Clearly NP follows Peirce in taking a realistic view of "thought"; and from
that point of view, Howard's claim "that logical and mathematical operations
can be observed existing as activites of human brains and brains of lower
animals" is quite unfounded. What scientists can empirically observe (to a very
limited extent!) is the activity going on in brains. They can then hypothesize
about how brains manage to carry out "logical and mathematical operations", but
that is not direct observation of anything "existing", it's an interpretation
based on the assumption that the brain activity is correlated with a process
which we believe to be occurring; and that belief is not based on the
observation of brain activity but on inference from what the 'owner' of that
brain is doing or saying. Realists say that the type of operation (i.e. the
"Thought") is just as real as the empirically observed brain events. Not all
scientists say that, but they all act as if they believed it - otherwise no
type of thought process would be intelligible, or could be an object of
scientific study.
The second sentence/pargraph quoted from NP above adds to this realism the
crucial point that "semiotic access to generality is made possible by general
signs being unsaturated and schematic". The term "unsaturated" here can be
taken as a metaphor from chemistry, related to Peirce's concept of logical
"valency", referring to the 'blank(s)' in a predicate which have not yet been
filled by subject(s), where the number of blanks is an aspect of the schema or
form of the predicate. This is a crucial point in Chapter 3, which we'll be
starting in another week, so I'll just observe here that in NP it links the
"indispensability of generality" with Peirce's doctrine of the Dicisign.
The third sentence/pargraph quoted above implicitly relates these issues to
Peircean pragmaticism, by observing that "sameness of meaning in language" is
"granted by successful intersubjective communication, reference, and action."
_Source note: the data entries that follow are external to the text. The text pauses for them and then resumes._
-- ==== Sys2Proof/Laws/KeptWork.lean ====
section
/-! SUPPORT. `kept` and accesses, jobs, engines, reduction contexts and transport: each operation leaves the variant, the queue, the anti-rollback counter and the identity data alone. -/

namespace Sys2Proof.Laws

open Sys2Proof.Machine

set_option linter.unusedTactic false
set_option linter.unreachableTactic false
set_option linter.unnecessarySeqFocus false

/-! Machine/Access -/

theorem kept_issueRead (s : State) (d req chip addr len : Nat) (what : ReqFor) {zz : Nat} {tt : State} (h : Sys2Proof.Machine.issueRead s d req chip addr len what = some (zz, tt)) : kept tt = kept s := by
  unfold Sys2Proof.Machine.issueRead at h
  revert h
  (repeat' split) <;> intro h <;> first | (cases h; done) | (cases h; rfl) | (cases h; simp_all; done) | grind [= kept_setDie, = kept_updDie, = kept_send, → kept_takeTag]

@[simp] theorem kept_issueWrites (s : State) (d req chip addr : Nat) (bs : List Byte) (kind : Nat) (tag : Option Nat) (owner : Owner) : kept (Sys2Proof.Machine.issueWrites s d req chip addr bs kind tag owner) = kept s := by
  first
  | rfl
  | (unfold Sys2Proof.Machine.issueWrites; first | (simp; done) | (repeat' split) <;> first | rfl | (simp_all; done) | grind [→ kept_takeTag, = kept_takeTag_snd, = kept_send])

@[simp] theorem kept_updDma (s : State) (d id : Nat) (f : DmaReq → DmaReq) : kept (Sys2Proof.Machine.updDma s d id f) = kept s := by
  first
  | rfl
  | (unfold Sys2Proof.Machine.updDma; first | (simp; done) | (repeat' split) <;> first | rfl | (simp_all; done) | grind [= kept_updDie])

theorem kept_takeId (s : State) (d : Nat) {zz : Nat} {tt : State} (h : Sys2Proof.Machine.takeId s d = (zz, tt)) : kept tt = kept s := by
  unfold Sys2Proof.Machine.takeId at h
  revert h
  (repeat' split) <;> intro h <;> first | (cases h; done) | (cases h; rfl) | (cases h; simp_all; done) | grind [= kept_setDie]
@[simp] theorem kept_takeId_snd (s : State) (d : Nat) : kept (Sys2Proof.Machine.takeId s d).2 = kept s := kept_takeId s d rfl

@[simp] theorem kept_poisonPut (s : State) (p : Place) (n : Nat) : kept (Sys2Proof.Machine.poisonPut s p n) = kept s := by
  first
  | rfl
  | (unfold Sys2Proof.Machine.poisonPut; first | (simp; done) | (repeat' split) <;> first | rfl | (simp_all; done) | grind [= kept_updDie])

@[simp] theorem kept_dmaLost (s : State) (d : Nat) (q : DmaReq) (off : Nat) : kept (Sys2Proof.Machine.dmaLost s d q off) = kept s := by
  first
  | rfl
  | (unfold Sys2Proof.Machine.dmaLost; first | (simp; done) | (repeat' split) <;> first | rfl | (simp_all; done) | grind [= kept_updDma])

@[simp] theorem kept_dmaPut (s : State) (d : Nat) (q : DmaReq) (off : Nat) (p : Place) (bs : List Byte) : kept (Sys2Proof.Machine.dmaPut s d q off p bs) = kept s := by
  first
  | rfl
  | (unfold Sys2Proof.Machine.dmaPut; first | (simp; done) | (repeat' split) <;> first | rfl | (simp_all; done) | grind [→ kept_draw, = kept_draw_snd, = kept_dmaLost, = kept_updDma, = kept_issueWrites, = kept_emit, = kept_placePut])

@[simp] theorem kept_dmaMove (s : State) (d : Nat) (q : DmaReq) (off : Nat) (src dst : Place) (n : Nat) : kept (dmaMove s d q off src dst n) = kept s := by
  unfold dmaMove
  refine kept_ite_of (kept_dmaLost _ _ _ _) (kept_foldl _ (fun s a => ?_) _ _)
  obtain ⟨a, m, bad⟩ := a
  dsimp only
  split
  · split <;> simp
  · simp

@[simp] theorem kept_dmaSettle (s : State) (d id off : Nat) : kept (Sys2Proof.Machine.dmaSettle s d id off) = kept s := by
  first
  | rfl
  | (unfold Sys2Proof.Machine.dmaSettle; first | (simp; done) | (repeat' split) <;> first | rfl | (simp_all; done) | grind [= kept_updDma, = kept_setPos])

theorem kept_dmaUnit (s : State) (d : Nat) (q : DmaReq) (ext : List Host.Cell) {t : State} (h : dmaUnit s d q ext = some t) : kept t = kept s := by
  unfold dmaUnit at h
  extract_lets off hi r at h
  obtain ⟨s1, h1, h2⟩ := Option.map_eq_some_iff.mp h
  rw [← h2, kept_dmaSettle]
  have := kept_foldlOpt _ (fun a => rfl) (fun s a t ht => ?_) _ _ _ h1
  · rw [this, kept_updDma]
  · obtain ⟨o, n, src, dst⟩ := a
    revert ht
    dsimp only
    split
    · split
      · intro h; cases h
      · rename_i h1; intro h; cases h; rw [kept_issueRead _ _ _ _ _ _ _ h1, kept_updDma]
    · split <;> (intro h; cases h; simp [draw])
    · intro h; cases h; simp

@[simp] theorem kept_dmaAdvance (d id : Nat) (ext : List Host.Cell) (n : Nat) (s : State) : kept (dmaAdvance d id ext n s) = kept s := by
  induction n generalizing s with
  | zero => rfl
  | succ n ih =>
    unfold dmaAdvance
    (repeat' split) <;> first | rfl | (simp_all; done) | grind [→ kept_dmaUnit]

@[simp] theorem kept_dmaStart (s : State) (d : Nat) (owner : DmaOwner) (src dst : List Seg) (len : Nat) : kept (Sys2Proof.Machine.dmaStart s d owner src dst len) = kept s := by
  first
  | rfl
  | (unfold Sys2Proof.Machine.dmaStart; first | (simp; done) | (repeat' split) <;> first | rfl | (simp_all; done) | grind [→ kept_takeId, = kept_takeId_snd, = kept_updDie, = kept_dmaAdvance])

@[simp] theorem kept_dmaDone (s : State) (d : Nat) (q : DmaReq) : kept (Sys2Proof.Machine.dmaDone s d q) = kept s := by
  first
  | rfl
  | (unfold Sys2Proof.Machine.dmaDone; first | (simp; done) | (repeat' split) <;> first | rfl | (simp_all; done) | grind [= kept_updDie, = kept_updCore, = kept_reportPoison, = kept_completeId])

@[simp] theorem kept_dmaComplete (d id : Nat) (ext : List Host.Cell) (s : State) : kept (Sys2Proof.Machine.dmaComplete d id ext s) = kept s := by
  first
  | rfl
  | (unfold Sys2Proof.Machine.dmaComplete; first | (simp; done) | (repeat' split) <;> first | rfl | (simp_all; done) | grind [= kept_dmaAdvance, = kept_dmaDone])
As I hope to have showed above, this is just as true for psychologists as it is
for logicians. Science is a communal practice - and that's why it can't be done
by individual brains studying singular phenomena - not unless we assume general
types of phenomena to be as real as their existing tokens, rather than
imaginary or "social constructions".
gary f.
} The first principle is that you must not fool yourself -- and you are the
easiest person to fool. [Richard P. Feynman] {
www.gnusystems.ca/gnoxic.htm }{ gnoxics
From: Frederik Stjernfelt [mailto:[email protected]]
Sent: 14-Sep-14 7:29 AM
To: [email protected]; Peirce List
Subject: [biosemiotics:6806] Re: Natural Propositions
Dear Howard, lists -
But then neither is the opposite .
Best
F
Den 14/09/2014 kl. 03.51 skrev Howard Pattee <[email protected]>
:
At 04:35 PM 9/13/2014, Frederik wrote:
Dear Stan, lists -
Good. I tend to side with Peirce here - though I would change the wording
slightly: logic exising "outside" of human thought, meaning logic existing
independently of human thought (which is why it may be implemented, to some
degree, outside of human thought) .
HP: Scientists would say that logical and mathematical operations can be
observed existing as activites of human brains and brains of lower animals.
Whether they exist independently in inanimate nature appears to be merely an
irrefutable opinion, based simply on how you choose to define nature andlogic.
That is why for millennia there has been continual undecidable controversy over
the foundation of logic and mathematics.
Siding with Peirce or taking a vote of opinions is not persuasive.